TRACE: applying AI language models to extract ancestry information from curated biomedical literature

Front Digit Health. 2025 Sep 19:7:1608370. doi: 10.3389/fdgth.2025.1608370. eCollection 2025.

Abstract

Introduction: Ancestry reporting is essential to ensure transparency and proper representation in biomedical studies. However, manually extracting this information from study texts is time-consuming and inefficient. In this paper, we present TRACE (Tool for Researching Ancestry and Cell Extraction), powered by GPT-4 and web-crawling, to automate ancestry identification by detecting cell lines or cultures in texts and tracing their ancestry.

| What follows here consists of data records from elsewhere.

-- ==== Sys2Proof/Machine/Cache.lean ====
section
/-!
DEFINITION. Fences, the cache walker, WAITA, commutative ranges and L2 retention (R234 to R242).
-/

namespace Sys2Proof.Machine

/-- Every earlier access of a core has performed at a scope (R110, R121). -/
def fenced (s : State) (k scope : Nat) : Bool :=
  let c := coreAt s k
  scope = 0 || (c.drained && c.loads.isEmpty
    && (scope < 2 || (herdAt s (herdOf k)).forwards.all (fun f => f.core != k))
    && (scope < 4 || c.extern.all (fun x => !x.1)))

/-- FENCE (R234). -/
def execFence (scope : BitVec 3) (s : State) : Out :=
  runInstr (do
    let s ← get
    waitUntil (fenced s s.cur scope.toNat)
    retire 4) s

/-- The policy of a space-0 pointer; none for another space or a pointer that decodes nothing. -/
def walkPolicy (p : Word) : Option Policy :=
  if bits p.toNat 63 61 = 0 ∧ bits p.toNat 57 52 = 0 then polOf (bits p.toNat 60 58) else none

/-- PREF (R236, R237). -/
def execPref (a b : BitVec 4) (s : State) : Out :=
  runInstr (do
    let x ← readReg a.toNat
    let n ← readReg b.toNat
    match walkPolicy x with
    | none => retire 4
    | some pol =>
      waitUntil (walkRoom (← getC))
      modC (fun c => { c with walks := c.walks ++ [walkOf 0 (x.toNat % 2 ^ 52) n.toNat pol] })
      retire 4) s

/-- RFLUSH (R237): one commit-queue entry. -/
def execRflush (a b : BitVec 4) (s : State) : Out :=
  runInstr (do
    let x ← readReg a.toNat
    let n ← readReg b.toNat
    match walkPolicy x with
    | none => retire 4
    | some pol =>
      let va := word (x.toNat % 2 ^ 52)
      appendEntry { ← mkEntry (.rflush va n.toNat) ({ space := .mem, key := 0, addr := 0 }, pol) x 0 0 with
        enc := encode (.rflush a b), cell := false }
      retire 4) s

/-- RINV (R237): once the queue has drained the walker runs, and the core waits for its end. -/
def execRinv (a b : BitVec 4) (s : State) : Out :=
  runTerm (withReply .reply
    (do
      let x ← readReg a.toNat
      let n ← readReg b.toNat
      return (x, n))
    (fun r => do
      afterAcquire
      let c ← getC
      waitUntil (c.drained && walkRoom c)
      let w := match walkPolicy r.1 with
        | some pol => walkOf 2 (r.1.toNat % 2 ^ 52) r.2.toNat pol
        | none => walkOf 2 0 0 .direct
      return fun s => modCoreAt s s.cur (fun c => { c with walks := c.walks ++ [w] }))
    (fun _ _ _ => retire 4)) s

/-! ### L2 retention (R240 to R242) -/

/-- KEEP's fields: VALID, WAYS, LEN, BASE in units of 64 KiB (R241). -/
def keepWord (base len ways : Nat) : Word := word (2 ^ 63 + ways * 2 ^ 59 + len * 2 ^ 29 + base)

/-- The ways that a register is given: the highest-numbered ones that no valid register holds (R242); 16 ways. -/
def chooseWays (used : Nat) : Nat → Nat → Nat
  | 0, _ => 0
  | _, 0 => 0
  | w + 1, n + 1 => if used / 2 ^ w % 2 = 1 then chooseWays used w (n + 1) else 2 ^ w + chooseWays used w n

/-- The ways that valid registers hold. -/
def usedWays (d : Die) : Nat :=
  (List.range 8).foldl (fun acc i => if (vget d.keep 0 i).getLsbD 63 then acc ||| (vget d.wayset 0 i).toNat else acc) 0

/-- RETAIN (R240): the answer and the state.  Of several answers that apply it gives the first of -3, -2, -1 and -4 (log 120). -/
def retainOp (s : State) (base len ways : Nat) : Word × State :=
  let d := dieAt s 0
  let ok := base % 65536 = 0 ∧ len % 65536 = 0 ∧ len ≠ 0 ∧ base + len ≤ hbmEnd ∧ 1 ≤ ways ∧ ways ≤ 12
  let valid (i : Nat) : Bool := (vget d.keep 0 i).getLsbD 63
  let kb (i : Nat) : Nat := bits (vget d.keep 0 i).toNat 24 0
  let kl (i : Nat) : Nat := bits (vget d.keep 0 i).toNat 53 29
  let kw (i : Nat) : Nat := bits (vget d.keep 0 i).toNat 62 59
  if !decide ok then (-3, s)
  else if (List.range 8).any (fun i => valid i && base / 65536 < kb i + kl i && kb i < (base + len) / 65536) then (-2, s)
  else match (List.range 8).find? (fun i => !valid i) with
    | none => (-1, s)
    | some i =>
      if 12 < (List.range 8).foldl (fun acc j => if valid j then acc + kw j else acc) 0 + ways then (-4, s)
      else
        (word i, { s with dies := s.dies.map (fun d => { d with
          keep := vset d.keep i (keepWord (base / 65536) (len / 65536) ways)
          wayset := vset d.wayset i (BitVec.ofNat 16 (chooseWays (usedWays d) 16 ways)) }) })

/-- UNRETAIN (R240). -/
def unretainOp (s : State) (n : Nat) : State :=
  { s with dies := s.dies.map (fun d => { d with keep := vset d.keep (n % 8) 0, wayset := vset d.wayset (n % 8) 0 }) }

/-- RETAIN. -/
def execRetain (d a b : BitVec 4) (s : State) : Out :=
  runTerm (do
    supervisorOnly (.retain d a b)
    let x ← readReg a.toNat
    let y ← readReg b.toNat
    let z ← readReg d.toNat
    let (r, s') := retainOp (← get) x.toNat y.toNat (z.toNat % 16)
    set s'
    writeReg d.toNat r
    retire 4) s

/-- UNRETAIN. -/
def execUnretain (a : BitVec 4) (s : State) : Out :=
  runTerm (do
    supervisorOnly (.unretain a)
    let x ← readReg a.toNat
    modify (fun s => unretainOp s x.toNat)
    retire 4) s

/-! ### Commutative ranges (R238, R239) -/

/-- The lowest free range number, if any (64 ranges). -/
def freeRange (s : State) : Option Nat := (List.range 64).find? (fun i => (SMap.get? s.ranges i).isNone)

/-- The bytes of the page that a walk for an address ends at (R350). -/
def pageSpan (s : State) (va : Nat) : (level : Nat) → (table : Nat) → Nat
  | 3, table => pageSpan s va 2 (bits (homeNat s (table + 8 * (va / 2 ^ 41 % 2 ^ 11)) 8) 51 8 * 2 ^ 8)
  | 2, table =>
    let e := homeNat s (table + 8 * (va / 2 ^ 30 % 2 ^ 11)) 8
    if bits e 1 1 = 1 then 2 ^ 30 else pageSpan s va 1 (bits e 51 8 * 2 ^ 8)
  | 1, table => if bits (homeNat s (table + 8 * (va / 2 ^ 21 % 2 ^ 9)) 8) 1 1 = 1 then 2 ^ 21 else 2 ^ 16
  | _, _ => 2 ^ 16

/-- A byte range of a core lies within one page (R238, R350); one of a core that does not translate lies in no page, and has to end in
what the die may access (log 103). -/
def onePage (s : State) (k va n : Nat) : Bool :=
  match translates s k with
  | none => paOk s (va + n - 1)
  | some t => va % pageSpan s va 3 t.root + n ≤ pageSpan s va 3 t.root

/-- CRDECL (R238): the base is translated as a store's address would be, and the range lies within one page.  A base or length that is not
accepted answers -3 before the base is translated, an overlap -2 before -1, and the number is the lowest free one; a base in a slot arena raises no
cell protection, since nothing is written there (log 118). -/
def execCrdecl (d a b : BitVec 4) (elem : BitVec 3) (op : BitVec 2) (s : State) : Out :=
  runTerm (do
    let x ← readReg a.toNat
    let n ← readReg b.toNat
    canWrite d.toNat
    let va := x.toNat % 2 ^ 52
    let ok := (walkPolicy x).isSome && va % 64 == 0 && n.toNat % 64 == 0 && n != 0
    if !ok then
      writeReg d.toNat (-3)
      retire 4
    else
      let s ← get
      match xlate s s.cur va .store (!s.core.supervisor) with
      | (.page _, s') => set s'; trap 15 x
      | (.access, _) => trap 7 x
      | (.ok pa _, s') =>
        set s'
        if !onePage s' s'.cur va n.toNat then
          writeReg d.toNat (-3)
          retire 4
        else if s'.ranges.any (fun p => pa < p.2.base + p.2.len && p.2.base < pa + n.toNat) then
          writeReg d.toNat (-2)
          retire 4
        else match freeRange s' with
          | none =>
            writeReg d.toNat (-1)
            retire 4
          | some i =>
            let r : CommRange :=
              { base := pa, len := n.toNat, fmt := elem.toNat, op := op.toNat, team := s'.core.team.getD 0, closed := false }
            modify (fun s => { s with ranges := SMap.set s.ranges i r })
            writeReg d.toNat (word i)
            retire 4) s

/-- Ends a commutative range (R239): its lines that hold partials are combined in ascending order, and the range is free. -/
def clearRange (s : State) (i : Nat) : State :=
  match SMap.get? s.ranges i with
  | none => s
  | some r =>
    let s := s.homes.foldl (fun s p => if r.base / 64 ≤ p.1 ∧ p.1 < (r.base + r.len) / 64 then combineLine s p.1 else s) s
    { s with ranges := SMap.erase s.ranges i }

/-- CRCLR (R239): a range of another team makes it a no-op. -/
def execCrclr (a : BitVec 4) (s : State) : Out :=
  runTerm (do
    let x ← readReg a.toNat
    let i := x.toNat % 64
    let s ← get
    match SMap.get? s.ranges i with
    | none => retire 4
    | some r =>
      if r.team = s.core.team.getD 0 then
        waitUntil s.core.drained
        modify (fun s => clearRange s i)
      retire 4) s

/-! ### WAITA (R235) -/

/-- The place of a WAITA: a doubleword of the core's own A or C buffer. -/
def waitaPlace (x : Word) : Act Place := do
  trapIf (x.toNat % 8 != 0) 4 x
  let s ← get
  match decodePtr s s.cur x with
  | some (.buf t b off) =>
    if t = s.cur ∧ (b = .bufA ∨ b = .bufC) ∧ claims s.core b = true then return { space := b, key := t, addr := off } else trap 5 x
  | _ => trap 5 x

/-- WAITA: the word is read at its bank once the core's own stores to it have performed; the wait ends with the first value, at issue or
after a write that performs at the word (`noteWrite`), that differs from sB, when sD ticks have passed, or when an interrupt would be
taken. -/
def execWaita (d a b : BitVec 4) (s : State) : Out :=
  runTerm (do
    let s0 ← get
    let x ← readReg a.toNat
    let y ← readReg b.toNat
    let z ← readReg d.toNat
    let p ← waitaPlace x
    canWrite d.toNat
    afterAcquire
    let c := s0.core
    waitUntil ((c.cq ++ c.rbuf).all (fun e => !overlaps e.place e.act.size p 8))
    consumes s0 p 8 []
    let now := (dieAt s0 (dieOf s0.cur)).clock
    let (start, expired, seen) := match c.wait with | some (.waita st _ ex _ _ _ w) => (st, ex, w) | _ => (now, false, none)
    let v := seen.getD (word (placeNat s0 p 8))
    if v ≠ y ∨ expired = true ∨ (z ≠ 0 ∧ z.toNat ≤ now - start) ∨ (pendingInterrupt s0 s0.cur).isSome then
      writeReg d.toNat v
      retire 4
    else throw (.block (modCoreAt s0 s0.cur (fun c =>
      { c with wait := some (.waita start z.toNat expired p.space p.addr y none) })))) s

end Sys2Proof.Machine
end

Methods: TRACE extracts cell lines and primary cultures from research articles and follows web sources to determine their ancestry. We compared TRACE's outputs to a manually generated database to confirm its performance in identifying and verifying ancestry information.

Results: The results reveal an overrepresentation of European/White samples and significant underreporting. TRACE enables large-scale, systematic ancestry analysis-a valuable resource for researchers and agencies assessing biases in sample selection.

Conclusions: As an open-source tool, TRACE it facilitates broader use to evaluate and improve ancestry representation in biomedical research.

Keywords: AI language models, open source tool; ancestry representation; automated text mining; biomedical research equity; cell line identification.